WHAT TO WORK ON:
How many lines in the material contain the string "Data"? Only the number is wanted.

====================

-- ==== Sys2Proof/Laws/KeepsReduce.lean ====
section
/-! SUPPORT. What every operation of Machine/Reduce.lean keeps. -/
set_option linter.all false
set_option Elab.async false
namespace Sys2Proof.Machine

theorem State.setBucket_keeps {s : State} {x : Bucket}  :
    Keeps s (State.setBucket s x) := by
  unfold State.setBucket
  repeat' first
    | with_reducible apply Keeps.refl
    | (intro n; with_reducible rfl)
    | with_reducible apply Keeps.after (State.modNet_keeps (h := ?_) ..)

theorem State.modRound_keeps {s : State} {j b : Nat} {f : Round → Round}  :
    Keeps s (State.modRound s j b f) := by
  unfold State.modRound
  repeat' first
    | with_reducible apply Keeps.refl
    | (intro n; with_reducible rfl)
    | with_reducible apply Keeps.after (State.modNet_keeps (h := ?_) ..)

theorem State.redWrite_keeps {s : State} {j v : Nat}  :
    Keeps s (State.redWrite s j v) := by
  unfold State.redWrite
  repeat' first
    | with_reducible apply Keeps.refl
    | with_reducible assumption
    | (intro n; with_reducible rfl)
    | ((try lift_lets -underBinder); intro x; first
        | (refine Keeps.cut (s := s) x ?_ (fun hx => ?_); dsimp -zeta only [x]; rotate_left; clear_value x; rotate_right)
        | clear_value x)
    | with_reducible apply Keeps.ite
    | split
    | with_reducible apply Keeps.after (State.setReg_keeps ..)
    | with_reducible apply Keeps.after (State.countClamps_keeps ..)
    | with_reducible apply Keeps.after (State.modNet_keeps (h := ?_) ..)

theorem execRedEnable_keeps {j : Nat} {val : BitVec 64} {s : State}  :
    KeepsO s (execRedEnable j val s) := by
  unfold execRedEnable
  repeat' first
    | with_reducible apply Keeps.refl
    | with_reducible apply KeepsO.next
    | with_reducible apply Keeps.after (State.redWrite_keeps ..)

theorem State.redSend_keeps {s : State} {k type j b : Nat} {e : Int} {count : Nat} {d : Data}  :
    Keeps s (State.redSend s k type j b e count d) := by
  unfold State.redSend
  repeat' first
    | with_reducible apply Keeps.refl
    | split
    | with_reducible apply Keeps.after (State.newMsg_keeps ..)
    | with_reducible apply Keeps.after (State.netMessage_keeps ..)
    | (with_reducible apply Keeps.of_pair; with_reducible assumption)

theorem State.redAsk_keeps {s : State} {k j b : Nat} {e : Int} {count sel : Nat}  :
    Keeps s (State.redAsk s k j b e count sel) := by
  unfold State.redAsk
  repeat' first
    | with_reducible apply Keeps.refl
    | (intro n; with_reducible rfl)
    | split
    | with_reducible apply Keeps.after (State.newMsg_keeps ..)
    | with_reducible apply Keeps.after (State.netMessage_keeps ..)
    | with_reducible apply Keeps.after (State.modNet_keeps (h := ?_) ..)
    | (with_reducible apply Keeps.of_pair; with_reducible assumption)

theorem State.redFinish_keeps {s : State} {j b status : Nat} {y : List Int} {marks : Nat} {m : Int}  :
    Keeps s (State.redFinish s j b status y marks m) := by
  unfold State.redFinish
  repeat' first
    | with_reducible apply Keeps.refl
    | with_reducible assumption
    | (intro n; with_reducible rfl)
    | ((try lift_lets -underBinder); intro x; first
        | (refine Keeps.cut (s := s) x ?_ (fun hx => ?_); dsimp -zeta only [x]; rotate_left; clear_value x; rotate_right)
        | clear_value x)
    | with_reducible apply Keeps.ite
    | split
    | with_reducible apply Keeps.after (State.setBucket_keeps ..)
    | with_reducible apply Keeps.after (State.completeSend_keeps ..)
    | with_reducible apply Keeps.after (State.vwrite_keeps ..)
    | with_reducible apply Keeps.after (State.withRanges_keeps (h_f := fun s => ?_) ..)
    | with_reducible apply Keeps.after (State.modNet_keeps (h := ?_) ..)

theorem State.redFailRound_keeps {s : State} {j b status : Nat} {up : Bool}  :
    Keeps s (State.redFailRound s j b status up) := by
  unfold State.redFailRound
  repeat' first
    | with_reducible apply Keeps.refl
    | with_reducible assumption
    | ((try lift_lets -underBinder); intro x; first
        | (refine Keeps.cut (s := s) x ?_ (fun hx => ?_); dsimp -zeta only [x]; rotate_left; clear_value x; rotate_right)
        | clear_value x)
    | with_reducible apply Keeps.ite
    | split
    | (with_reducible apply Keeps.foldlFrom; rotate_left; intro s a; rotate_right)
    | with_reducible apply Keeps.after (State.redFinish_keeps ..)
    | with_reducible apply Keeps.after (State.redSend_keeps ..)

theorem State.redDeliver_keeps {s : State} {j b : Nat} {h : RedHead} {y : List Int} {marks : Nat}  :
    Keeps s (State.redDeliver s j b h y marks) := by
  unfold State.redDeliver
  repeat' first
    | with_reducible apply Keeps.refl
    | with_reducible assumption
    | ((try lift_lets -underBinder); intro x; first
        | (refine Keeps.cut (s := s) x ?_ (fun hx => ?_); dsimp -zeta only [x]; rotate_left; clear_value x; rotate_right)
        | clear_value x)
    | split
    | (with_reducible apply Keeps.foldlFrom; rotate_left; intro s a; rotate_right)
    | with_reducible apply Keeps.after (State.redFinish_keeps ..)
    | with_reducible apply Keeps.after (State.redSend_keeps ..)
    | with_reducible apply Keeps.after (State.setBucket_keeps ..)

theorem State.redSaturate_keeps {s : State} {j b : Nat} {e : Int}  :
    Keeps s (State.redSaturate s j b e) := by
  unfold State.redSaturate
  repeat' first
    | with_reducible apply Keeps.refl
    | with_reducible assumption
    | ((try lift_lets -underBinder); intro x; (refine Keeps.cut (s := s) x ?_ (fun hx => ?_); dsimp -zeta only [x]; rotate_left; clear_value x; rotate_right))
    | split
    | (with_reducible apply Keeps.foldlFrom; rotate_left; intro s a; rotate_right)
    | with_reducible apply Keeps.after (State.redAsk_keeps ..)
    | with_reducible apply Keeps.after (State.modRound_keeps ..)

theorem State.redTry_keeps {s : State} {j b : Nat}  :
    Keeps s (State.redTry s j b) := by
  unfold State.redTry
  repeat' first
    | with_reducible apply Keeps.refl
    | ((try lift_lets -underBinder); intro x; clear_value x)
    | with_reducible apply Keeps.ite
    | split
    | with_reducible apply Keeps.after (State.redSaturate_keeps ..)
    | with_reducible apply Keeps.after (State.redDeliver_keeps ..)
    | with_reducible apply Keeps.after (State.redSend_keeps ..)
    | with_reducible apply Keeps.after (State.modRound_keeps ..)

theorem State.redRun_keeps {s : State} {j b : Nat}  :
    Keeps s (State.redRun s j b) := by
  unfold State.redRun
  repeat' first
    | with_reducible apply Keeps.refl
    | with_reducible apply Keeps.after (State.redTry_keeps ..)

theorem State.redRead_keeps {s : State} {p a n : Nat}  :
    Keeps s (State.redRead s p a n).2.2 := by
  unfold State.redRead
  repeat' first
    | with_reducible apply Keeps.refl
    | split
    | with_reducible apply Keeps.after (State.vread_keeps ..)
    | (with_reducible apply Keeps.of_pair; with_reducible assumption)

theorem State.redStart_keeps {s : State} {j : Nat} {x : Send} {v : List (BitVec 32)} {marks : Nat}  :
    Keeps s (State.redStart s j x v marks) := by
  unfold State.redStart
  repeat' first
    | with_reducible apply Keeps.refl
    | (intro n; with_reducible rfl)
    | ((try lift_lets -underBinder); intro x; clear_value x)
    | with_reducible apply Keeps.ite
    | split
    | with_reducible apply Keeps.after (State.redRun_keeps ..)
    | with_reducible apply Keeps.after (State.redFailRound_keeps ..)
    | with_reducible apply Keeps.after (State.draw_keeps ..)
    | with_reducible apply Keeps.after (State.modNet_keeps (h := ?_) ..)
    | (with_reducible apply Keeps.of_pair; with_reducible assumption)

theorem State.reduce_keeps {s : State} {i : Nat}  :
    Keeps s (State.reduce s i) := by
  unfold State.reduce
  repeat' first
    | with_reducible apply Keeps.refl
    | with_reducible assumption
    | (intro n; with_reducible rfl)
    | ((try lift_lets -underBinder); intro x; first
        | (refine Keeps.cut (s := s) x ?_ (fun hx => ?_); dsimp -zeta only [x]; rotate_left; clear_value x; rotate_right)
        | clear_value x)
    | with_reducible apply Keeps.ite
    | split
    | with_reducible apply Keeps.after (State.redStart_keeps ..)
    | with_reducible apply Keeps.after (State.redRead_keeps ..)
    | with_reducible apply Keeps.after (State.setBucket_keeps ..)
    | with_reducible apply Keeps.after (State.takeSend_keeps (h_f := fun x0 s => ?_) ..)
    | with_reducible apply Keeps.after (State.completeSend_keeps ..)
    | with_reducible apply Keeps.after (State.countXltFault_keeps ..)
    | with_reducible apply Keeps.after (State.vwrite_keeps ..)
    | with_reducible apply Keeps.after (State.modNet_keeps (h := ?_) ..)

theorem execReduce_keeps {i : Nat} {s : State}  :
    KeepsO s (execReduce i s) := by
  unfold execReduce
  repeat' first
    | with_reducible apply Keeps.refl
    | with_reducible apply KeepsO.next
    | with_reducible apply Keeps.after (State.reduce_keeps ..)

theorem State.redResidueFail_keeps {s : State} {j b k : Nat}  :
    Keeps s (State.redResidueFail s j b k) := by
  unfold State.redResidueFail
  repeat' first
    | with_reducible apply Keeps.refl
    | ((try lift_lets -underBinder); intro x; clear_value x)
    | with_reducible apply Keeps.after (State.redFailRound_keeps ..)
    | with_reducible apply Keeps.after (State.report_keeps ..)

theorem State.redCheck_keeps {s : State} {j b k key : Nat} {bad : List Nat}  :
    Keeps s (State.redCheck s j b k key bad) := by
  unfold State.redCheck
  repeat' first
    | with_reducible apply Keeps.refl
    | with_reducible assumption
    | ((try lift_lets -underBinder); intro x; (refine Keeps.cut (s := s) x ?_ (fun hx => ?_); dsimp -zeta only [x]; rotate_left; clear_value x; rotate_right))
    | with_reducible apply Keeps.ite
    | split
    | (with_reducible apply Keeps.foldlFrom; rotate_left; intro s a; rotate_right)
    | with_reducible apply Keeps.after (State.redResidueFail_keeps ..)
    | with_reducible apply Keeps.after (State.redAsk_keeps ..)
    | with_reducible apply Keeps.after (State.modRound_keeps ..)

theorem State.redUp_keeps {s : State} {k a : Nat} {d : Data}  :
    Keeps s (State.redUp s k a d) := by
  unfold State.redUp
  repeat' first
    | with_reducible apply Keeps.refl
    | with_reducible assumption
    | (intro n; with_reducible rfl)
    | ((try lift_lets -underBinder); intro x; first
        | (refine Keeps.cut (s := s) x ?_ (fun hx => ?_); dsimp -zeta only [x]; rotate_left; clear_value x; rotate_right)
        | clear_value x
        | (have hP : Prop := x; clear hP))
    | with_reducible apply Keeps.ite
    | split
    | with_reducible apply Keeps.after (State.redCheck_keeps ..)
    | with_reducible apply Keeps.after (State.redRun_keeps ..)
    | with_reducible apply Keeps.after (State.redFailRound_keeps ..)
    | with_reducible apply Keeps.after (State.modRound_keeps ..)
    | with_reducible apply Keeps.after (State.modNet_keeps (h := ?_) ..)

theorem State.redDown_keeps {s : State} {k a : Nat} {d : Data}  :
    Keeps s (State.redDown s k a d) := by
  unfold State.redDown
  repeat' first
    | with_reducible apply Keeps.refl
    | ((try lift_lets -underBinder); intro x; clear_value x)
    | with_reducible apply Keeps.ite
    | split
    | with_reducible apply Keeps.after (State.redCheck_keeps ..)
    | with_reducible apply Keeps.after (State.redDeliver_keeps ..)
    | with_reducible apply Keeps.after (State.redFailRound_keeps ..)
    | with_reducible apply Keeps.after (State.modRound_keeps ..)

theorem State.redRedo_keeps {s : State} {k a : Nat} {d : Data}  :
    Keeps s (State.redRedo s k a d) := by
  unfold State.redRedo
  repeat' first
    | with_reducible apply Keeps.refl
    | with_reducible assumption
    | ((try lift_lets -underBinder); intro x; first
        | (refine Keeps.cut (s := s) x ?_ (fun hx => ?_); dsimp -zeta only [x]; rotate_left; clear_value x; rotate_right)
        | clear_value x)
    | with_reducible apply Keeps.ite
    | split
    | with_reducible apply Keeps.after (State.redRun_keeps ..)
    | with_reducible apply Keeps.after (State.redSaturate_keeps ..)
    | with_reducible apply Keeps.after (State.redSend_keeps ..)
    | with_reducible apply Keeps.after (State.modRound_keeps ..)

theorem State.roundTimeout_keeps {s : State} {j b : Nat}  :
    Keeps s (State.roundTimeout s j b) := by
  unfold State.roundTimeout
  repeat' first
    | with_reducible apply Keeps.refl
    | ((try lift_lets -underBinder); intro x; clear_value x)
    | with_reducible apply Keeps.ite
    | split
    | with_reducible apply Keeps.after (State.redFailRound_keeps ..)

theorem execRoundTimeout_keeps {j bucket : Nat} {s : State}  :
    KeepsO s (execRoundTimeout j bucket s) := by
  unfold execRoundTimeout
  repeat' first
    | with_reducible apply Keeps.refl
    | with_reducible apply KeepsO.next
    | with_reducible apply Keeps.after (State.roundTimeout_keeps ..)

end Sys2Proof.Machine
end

====================

EXERCISE ANSWER:
4